__ASSIGNMENT__
All lines in the data bearing the string "ofNat" should be identified and copied.

[DATA TO EXAMINE Boundary: Start]

-- ==== Sys2Proof/Certificates/Slice0/Words.lean ====
section
/-! DEFINITION. What scalar, control and memory words do to the wave that executes them, as the statements put it: a
shape for each kind of word and a table of the words that have it (06, 07 R281, R282, 08, 09). -/

namespace Sys2Proof.Terms

open Sys2Proof.Machine

/-- A packed thread passes the word with its values as they were. -/
def PassedThread (s : State) (ends : Bool) (_ : Nat) (t t' : Thread) : Prop :=
  Retired (s.cycle + 2) ends (s.cur.addr + 4) t t' ∧ SameThread t t' ∧ SameValues t t'

/-- A packed thread that is not exited. -/
def packed (s : State) (w : Wave) (n : Nat) : Bool := s.cur.tids.contains n && ((w.thread n).map (·.live)).getD false

/-- A scalar register of the wave. -/
def scal (w : Wave) (j : Nat) : W64 := zget 0#64 w.scal j

/-- The second operand of an SC word (06 R206): a scalar register, or the immediate, wide or sign-extended. -/
def scalX (s : State) (w : Wave) (i : Bool) (x : BitVec 7) : W64 :=
  if i then imm64 s.cur.wimm x else readScal s w s.cur.tids 2 (x.toNat % 64)

/-- A word with a result in a scalar register: its mark, whether it takes a wide immediate, whether it takes effect with
no thread active (06 R202), its destination and its result. -/
structure ScalForm where
  marked : Bool
  wimm : Bool
  always : Bool
  dest : SReg
  value : State → Wave → W64

/-- The wave after such a word: the register, unless no thread is active; nothing else of the wave changes. -/
def ScalEffect (s : State) (w w' : Wave) (r : ScalForm) : Prop :=
  Threads s w w' (PassedThread s r.marked) ∧
    (∀ j, scal w' j =
      if (r.always = true ∨ w.actives s.cur.tids ≠ []) ∧ j = r.dest.toNat then r.value s w else scal w j) ∧
    w' = { w with threads := w'.threads, runx := w.runx || spills s w r.marked, scal := w'.scal }

/-- S(SD) := op(S(SA), x). -/
def sc (m : Bool) (d a : SReg) (i : Bool) (x : BitVec 7) (op : W64 → W64 → W64) : Option ScalForm :=
  some ⟨m, i, false, d, fun s w => op (readScal s w s.cur.tids 1 a.toNat) (scalX s w i x)⟩

/-- A truth value in a scalar register. -/
def truth (b : Bool) : W64 := if b then 1#64 else 0#64

/-- Words with a scalar result at once (06 R207, R211, R212, R215, R231). A register marked P is not read at user level by
an active thread (02 R73). -/
def scalForm (s : State) (w : Wave) : Instr → Option ScalForm
  | .sadd m d a i x => sc m d a i x (· + ·)
  | .ssub m d a i x => sc m d a i x (· - ·)
  | .smul m d a i x => sc m d a i x (· * ·)
  | .smulhI64 m d a i x => sc m d a i x fun x y => BitVec.ofInt 64 (x.toInt * y.toInt / 2 ^ 64)
  | .smulhN64 m d a i x => sc m d a i x fun x y => BitVec.ofNat 64 (x.toNat * y.toNat / 2 ^ 64)
  | .sand m d a i x => sc m d a i x (· &&& ·)
  | .sor m d a i x => sc m d a i x (· ||| ·)
  | .sxor m d a i x => sc m d a i x (· ^^^ ·)
  | .sshl m d a i x => sc m d a i x fun x y => x <<< (y.toNat % 64)
  | .sshr m d a i x => sc m d a i x fun x y => x >>> (y.toNat % 64)
  | .ssar m d a i x => sc m d a i x fun x y => x.sshiftRight (y.toNat % 64)
  | .sminI64 m d a i x => sc m d a i x fun x y => if y.slt x then y else x
  | .sminN64 m d a i x => sc m d a i x fun x y => if y.ult x then y else x
  | .smaxI64 m d a i x => sc m d a i x fun x y => if x.slt y then y else x
  | .smaxN64 m d a i x => sc m d a i x fun x y => if x.ult y then y else x
  | .sceq m d a i x => sc m d a i x fun x y => truth (x == y)
  | .scltI64 m d a i x => sc m d a i x fun x y => truth (x.slt y)
  | .scltN64 m d a i x => sc m d a i x fun x y => truth (x.ult y)
  | .scleI64 m d a i x => sc m d a i x fun x y => truth (x.sle y)
  | .scleN64 m d a i x => sc m d a i x fun x y => truth (x.ule y)
  | .smov m d i x => some ⟨m, i, false, d, fun s w => scalX s w i x⟩
  | .sadr m d x => some ⟨m, true, false, d, fun s _ => s.cur.addr + imm64 s.cur.wimm x⟩
  | .getw m d => some ⟨m, false, false, d, fun _ w => BitVec.ofNat 64 w.grant⟩
  | .emsave m d => some ⟨m, false, true, d, fun _ w => w.em⟩
  | .rdsrScalar m d n =>
    if srPriv n.toNat && w.priv.isNone && w.actives s.cur.tids != [] then none
    else some ⟨m, false, false, d, fun s w =>
      ((w.thread (lget 0 s.cur.tids 0)).map (fun t => BitVec.ofNat 64 (srRead s w 0 t n.toNat))).getD (scal w d.toNat)⟩
  | _ => none

/-- A word that writes the execution mask (06 R215): its mark, a scalar register that receives the mask as it was, and
the new bits of the packed threads. -/
structure MaskForm where
  marked : Bool
  save : Option SReg
  mask : State → Wave → W64

/-- The wave after it: bits of the packed threads that are not exited, whether or not a thread is active. -/
def MaskEffect (s : State) (w w' : Wave) (r : MaskForm) : Prop :=
  Threads s w w' (PassedThread s r.marked) ∧
    (∀ n < 64, w'.em.getLsbD n = if packed s w n then (r.mask s w).getLsbD n else w.em.getLsbD n) ∧
    (∀ j, scal w' j = if r.save.map (·.toNat) = some j then w.em else scal w j) ∧
    w' = { w with threads := w'.threads, runx := w.runx || spills s w r.marked, scal := w'.scal, em := w'.em }

/-- Words that write the execution mask (06 R215). -/
def maskForm : Instr → Option MaskForm
  | .emset m a => some ⟨m, none, fun s w => readScal s w s.cur.tids 1 a.toNat⟩
  | .emand m a => some ⟨m, none, fun s w => w.em &&& readScal s w s.cur.tids 1 a.toNat⟩
  | .emandn m a => some ⟨m, none, fun s w => w.em &&& ~~~(readScal s w s.cur.tids 1 a.toNat)⟩
  | .emor m a => some ⟨m, none, fun s w => w.em ||| readScal s w s.cur.tids 1 a.toNat⟩
  | .emif m d => some ⟨m, some d, fun s w => w.em &&& cmMask s w⟩
  | .emelse m d => some ⟨m, none, fun s w => readScal s w s.cur.tids 1 d.toNat &&& ~~~w.em⟩
  | _ => none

[DATA TO EXAMINE Boundary: End]

__ANSWER TO THIS TASK__
  | .smulhN64 m d a i x => sc m d a i x fun x y => BitVec.ofNat 64 (x.toNat * y.toNat / 2 ^ 64)
  | .getw m d => some ⟨m, false, false, d, fun _ w => BitVec.ofNat 64 w.grant⟩
      ((w.thread (lget 0 s.cur.tids 0)).map (fun t => BitVec.ofNat 64 (srRead s w 0 t n.toNat))).getD (scal w d.toNat)⟩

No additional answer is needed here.